In a right triangle $ABC$, right-angled at $B,BC=12$ cm and $AB=5$ cm. The radius of the circle inscribed in the triangle is

(a) $1$ cm (b) $2$ cm (c) $3$ cm (d) $4$ cm

Answer 1

Correct option is (b) $2$ cm

Since, $\Delta ABC$ is a right angle, therefore, by Pythagoras Theorem,

$\Rightarrow AC=\sqrt{A{B}^2+B{C}^2}=\sqrt{25+144}=\sqrt{{13}^2}=13cm$

Now, $OQ,OP$ and $OR$ are radius of the circle therefore, $OQ=OP=OR=x$ (say) and

are also perpendicular to respective sides $BC,AB$ and $AC$. [Radius $\perp$ Tangent]
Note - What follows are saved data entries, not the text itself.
/-- No two records of the walk have the same code. -/
theorem walkCodes_nodup (nodes : List Node) (fuel i : Nat) (path : List Bool) :
    ((walkCodes nodes fuel i path).map (·.2)).Nodup := by
  induction fuel generalizing i path with
  | zero => simp [walkCodes]
  | succ fuel ih =>
    rw [walkCodes]
    split
    · simp
    · simp
    · rw [List.map_append, List.nodup_append]
      refine ⟨ih _ _, ih _ _, ?_⟩
      intro a ha b hb hab
      obtain ⟨e, he, rfl⟩ := List.mem_map.1 ha
      obtain ⟨e', he', rfl⟩ := List.mem_map.1 hb
      obtain ⟨u, hu⟩ := walkCodes_prefix _ _ _ _ _ he
      obtain ⟨u', hu'⟩ := walkCodes_prefix _ _ _ _ _ he'
      rw [hab] at hu
      have := hu.trans hu'.symm
      simp at this

/-- R135 on the walk: the weights 2^(N - length) of its codes add up to the weight of its start. -/
theorem walkCodes_weight (h : t.Sound leaves) (N fuel i : Nat) (path : List Bool) (hf : i < fuel)
    (hi : i < t.nodes.length) (hN : path.length + i ≤ N) :
    ((walkCodes t.nodes fuel i path).map fun e => 2 ^ (N - e.2.length)).sum =
      2 ^ (N - path.length) := by
  induction fuel generalizing i path with
  | zero => omega
  | succ fuel ih =>
    rw [walkCodes]
    split
    · rename_i hn
      rw [List.getElem?_eq_none_iff] at hn
      omega
    · simp
    · rename_i q l r hn
      have hl := h.child_lt false hn
      have hr := h.child_lt true hn
      simp only [Bool.false_eq_true, if_false, if_true] at hl hr
      rw [List.map_append, List.sum_append, ih l _ (by omega) (by omega) (by simp; omega),
        ih r _ (by omega) (by omega) (by simp; omega)]
      simp only [List.length_append, List.length_singleton]
      have : N - path.length = (N - (path.length + 1)) + 1 := by omega
      rw [this, Nat.pow_succ]
      omega

end

/-! ### The codes of a frequency table -/

/-- The codes BUILD derives from a frequency table (R127). -/
def huffmanCodes (f : SymTable Word) : List (Byte × List Bool) :=
  deriveCodes (huffmanForest f) (seed f).length

/-- The leaf of each symbol of the alphabet is one of the nodes, and every leaf is one of these. -/
theorem leaf_iff_mem_alphabet (f : SymTable Word) (s : Byte) :
    (∃ j q : Nat, (huffmanForest f).nodes[j]? = some (.leaf s q)) ↔ s ∈ alphabet f := by
  have hs := huffmanForest_sound f
  constructor
  · rintro ⟨j, q, hj⟩
    by_cases hk : j < (alphabet f).length
    · rw [huffmanForest_leaf f j hk] at hj
      simp only [leafOf, Option.some.injEq, Node.leaf.injEq] at hj
      rw [← hj.1]
      exact List.getElem_mem _
    · obtain ⟨q', l, r, hn, -⟩ := huffmanForest_internal f j (by omega)
        (List.getElem?_eq_some_iff.1 hj).1
      rw [hj] at hn; cases hn
  · intro hm
    obtain ⟨j, hj, rfl⟩ := List.mem_iff_getElem.1 hm
    exact ⟨j, _, huffmanForest_leaf f j hj⟩

/-- Leaves with the same symbol are the same node. -/
theorem leaf_index_unique (f : SymTable Word) {j j' q q' : Nat} {s : Byte}
    (h : (huffmanForest f).nodes[j]? = some (.leaf s q))
    (h' : (huffmanForest f).nodes[j']? = some (.leaf s q')) : j = j' := by
  have key : ∀ {j q}, (huffmanForest f).nodes[j]? = some (.leaf s q) →
      ∃ hk : j < (alphabet f).length, (alphabet f)[j] = s := by
    intro j q hj
    by_cases hk : j < (alphabet f).length
    · rw [huffmanForest_leaf f j hk] at hj
      simp only [leafOf, Option.some.injEq, Node.leaf.injEq] at hj
      exact ⟨hk, hj.1⟩
    · obtain ⟨q', l, r, hn, -⟩ := huffmanForest_internal f j (by omega)
        (List.getElem?_eq_some_iff.1 hj).1
      rw [hj] at hn; cases hn
  obtain ⟨hk, e⟩ := key h
  obtain ⟨hk', e'⟩ := key h'
  exact (List.Nodup.getElem_inj_iff (nodup_alphabet f)).1 (e.trans e'.symm)

/-- With at least two symbols, the codes are the paths from the root to the leaves. -/
theorem mem_huffmanCodes (f : SymTable Word) (hk : 2 ≤ (alphabet f).length) (s : Byte)
    (c : List Bool) :
    (s, c) ∈ huffmanCodes f ↔ ∃ j q,
      follow (huffmanForest f).nodes (2 * (alphabet f).length - 2) c = some j ∧
        (huffmanForest f).nodes[j]? = some (.leaf s q) := by
  have hlen := length_huffmanForest f
  rw [nodeCountOf, if_neg (by omega)] at hlen
  rw [huffmanCodes, deriveCodes, huffmanForest_root, if_neg (by omega), length_seed]
  simp only
  rw [if_neg (by omega), mem_walkCodes (huffmanForest_sound f) _ _ _ (by omega)]
  simp

/-- With one symbol, its code is the one bit 0 (R127). -/
theorem huffmanCodes_single (f : SymTable Word) (s : Byte) (h : alphabet f = [s]) :
    huffmanCodes f = [(s, [false])] := by
  rw [huffmanCodes, deriveCodes, huffmanForest_root, length_seed]
  have h0 := huffmanForest_leaf f 0 (by simp [h])
  simp only [h, List.length_singleton, List.getElem_cons_zero] at h0 ⊢
  simp [h0, leafOf]

/-- With no symbol there is no code (R127). -/
theorem huffmanCodes_empty (f : SymTable Word) (h : alphabet f = []) : huffmanCodes f = [] := by
  rw [huffmanCodes, deriveCodes, huffmanForest_root]
  simp [h]

/-- Each symbol has at most one code. -/
theorem huffmanCodes_unique (f : SymTable Word) {s : Byte} {c c' : List Bool}
    (h : (s, c) ∈ huffmanCodes f) (h' : (s, c') ∈ huffmanCodes f) : c = c' := by
  by_cases h2 : 2 ≤ (alphabet f).length
  · obtain ⟨j, q, hp, hl⟩ := (mem_huffmanCodes f h2 s c).1 h
    obtain ⟨j', q', hp', hl'⟩ := (mem_huffmanCodes f h2 s c').1 h'
    rw [leaf_index_unique f hl hl'] at hp
    exact (huffmanForest_sound f).path_unique hp hp'
  · match ha : alphabet f with
    | [] => rw [huffmanCodes_empty f ha] at h; cases h
    | [r] =>
      rw [huffmanCodes_single f r ha, List.mem_singleton] at h h'
      exact (congrArg Prod.snd h).trans (congrArg Prod.snd h').symm
    | _ :: _ :: _ => rw [ha] at h2; simp at h2

/-- Exactly the symbols of the alphabet have a code. -/
theorem exists_huffmanCode (f : SymTable Word) (s : Byte) :
    (∃ c, (s, c) ∈ huffmanCodes f) ↔ s ∈ alphabet f := by
  by_cases h2 : 2 ≤ (alphabet f).length
  · rw [← leaf_iff_mem_alphabet]
    constructor
    · rintro ⟨c, hc⟩
      obtain ⟨j, q, -, hl⟩ := (mem_huffmanCodes f h2 s c).1 hc
      exact ⟨j, q, hl⟩
    · rintro ⟨j, q, hl⟩
      have hpool := huffmanForest_pool f
      rw [if_neg (by omega), length_huffmanForest, nodeCountOf, if_neg (by omega)] at hpool
      obtain ⟨p, hp⟩ := (huffmanForest_sound f).reached hpool j (List.getElem?_eq_some_iff.1 hl).1
      exact ⟨p, (mem_huffmanCodes f h2 s p).2 ⟨j, q, by
        rw [show 2 * (alphabet f).length - 2 = 2 * (alphabet f).length - 1 - 1 by omega]; exact hp, hl⟩⟩
  · match ha : alphabet f with
    | [] => simp [huffmanCodes_empty f ha]
    | [r] => simp [huffmanCodes_single f r ha]
    | _ :: _ :: _ => rw [ha] at h2; simp at h2

/-- Looking a symbol up finds its code. -/
theorem findCode_eq_some (f : SymTable Word) (s : Byte) (c : List Bool) :
    findCode (huffmanCodes f) s = some c ↔ (s, c) ∈ huffmanCodes f := by
  constructor
  · intro h
    obtain ⟨e, he, rfl⟩ := Option.map_eq_some_iff.1 h
    have h1 := List.find?_some he
    have h2 := List.mem_of_find?_eq_some he
    obtain rfl : e.1 = s := by simpa using h1
    exact h2
  · intro h
    cases hf : findCode (huffmanCodes f) s with
    | none =>
      rw [findCode, Option.map_eq_none_iff, List.find?_eq_none] at hf
      exact absurd (beq_self_eq_true s) (hf _ h)
    | some c' =>
      obtain ⟨e, he, rfl⟩ := Option.map_eq_some_iff.1 hf
      have h1 := List.find?_some he
      have h2 := List.mem_of_find?_eq_some he
      obtain rfl : e.1 = s := by simpa using h1
      rw [huffmanCodes_unique f h h2]

theorem findCode_eq_none (f : SymTable Word) (s : Byte) :
    findCode (huffmanCodes f) s = none ↔ s ∉ alphabet f := by
  rw [← exists_huffmanCode, Option.eq_none_iff_forall_ne_some]
  simp [findCode_eq_some]

/-- R134: every code has length 1 .. 255. -/
theorem huffmanCodes_length (f : SymTable Word) {s : Byte} {c : List Bool}
    (h : (s, c) ∈ huffmanCodes f) : 1 ≤ c.length ∧ c.length ≤ 255 := by
  by_cases h2 : 2 ≤ (alphabet f).length
  · obtain ⟨j, q, hp, hl⟩ := (mem_huffmanCodes f h2 s c).1 h
    have hs := huffmanForest_sound f
    have h1 := hs.path_length (isLeaf_of_mem_seed f) hp
    have h3 := length_alphabet_le f
    rw [length_seed] at h1
    refine ⟨?_, by omega⟩
    cases c with
    | nil =>
      simp only [follow_nil, Option.some.injEq] at hp
      obtain ⟨q', l, r, hn, -⟩ := huffmanForest_internal f j (by omega)
        (List.getElem?_eq_some_iff.1 hl).1
      rw [hl] at hn; cases hn
    | cons b c => simp
  · match ha : alphabet f with
    | [] => rw [huffmanCodes_empty f ha] at h; cases h
    | [r] =>
      rw [huffmanCodes_single f r ha, List.mem_singleton] at h
      rw [show c = [false] from congrArg Prod.snd h]; simp
    | _ :: _ :: _ => rw [ha] at h2; simp at h2

/-- R131: no symbol's code is a prefix of another symbol's code. -/
theorem huffmanCodes_prefix_free (f : SymTable Word) {s s' : Byte} {c c' : List Bool}
    (h : (s, c) ∈ huffmanCodes f) (h' : (s', c') ∈ huffmanCodes f) (hpre : c <+: c') : s = s' := by
  by_cases h2 : 2 ≤ (alphabet f).length
  · obtain ⟨j, q, hp, hl⟩ := (mem_huffmanCodes f h2 s c).1 h
    obtain ⟨j', q', hp', hl'⟩ := (mem_huffmanCodes f h2 s' c').1 h'
    obtain ⟨-, rfl⟩ := follow_leaf_prefix hp hl hp' hpre
    rw [hl] at hl'
    simp at hl'
    exact hl'.1
  · match ha : alphabet f with
    | [] => rw [huffmanCodes_empty f ha] at h; cases h
    | [r] =>
      rw [huffmanCodes_single f r ha, List.mem_singleton] at h h'
      exact (congrArg Prod.fst h).trans (congrArg Prod.fst h').symm
    | _ :: _ :: _ => rw [ha] at h2; simp at h2

/-- The coded symbols, in some order, are the alphabet. -/
theorem huffmanCodes_symbols (f : SymTable Word) : ((huffmanCodes f).map (·.1)).Perm (alphabet f) := by
  have hnd : ((huffmanCodes f).map (·.1)).Nodup := by
    by_cases h2 : 2 ≤ (alphabet f).length
    · have hn : ((huffmanCodes f).map (·.2)).Nodup := by
        rw [huffmanCodes, deriveCodes, huffmanForest_root, if_neg (by omega), length_seed]
        simp only
        rw [if_neg (by omega)]
        exact walkCodes_nodup _ _ _ _
      refine List.Nodup.map_on ?_ hn.of_map
      rintro ⟨s, c⟩ he ⟨s', c'⟩ he' (rfl : s = s')
      rw [huffmanCodes_unique f he he']
    · match ha : alphabet f with
      | [] => simp [huffmanCodes_empty f ha]
      | [r] => simp [huffmanCodes_single f r ha]
      | _ :: _ :: _ => rw [ha] at h2; simp at h2
  rw [List.perm_ext_iff_of_nodup hnd (nodup_alphabet f)]
  intro s
  rw [← exists_huffmanCode]
  simp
Also, join $OA,OB$ and $OC$.

$\therefore ar\Delta ABC=ar\Delta AOB+ar\Delta BOC+ar\Delta AOC$

$\Rightarrow \frac{1}{2}\times AB\times BC=\frac{1}{2}\times AB\times PO+\frac{1}{2}\times QO\times BC+\frac{1}{2}\times AC\times RO$

$\Rightarrow 5\times 12=5\times x+12\times x+13\times x$

$\Rightarrow 60=(5+12+13)x$

$\therefore x=\frac{60}{30}=2cm$

Hence, radius of incircle is $2cm$.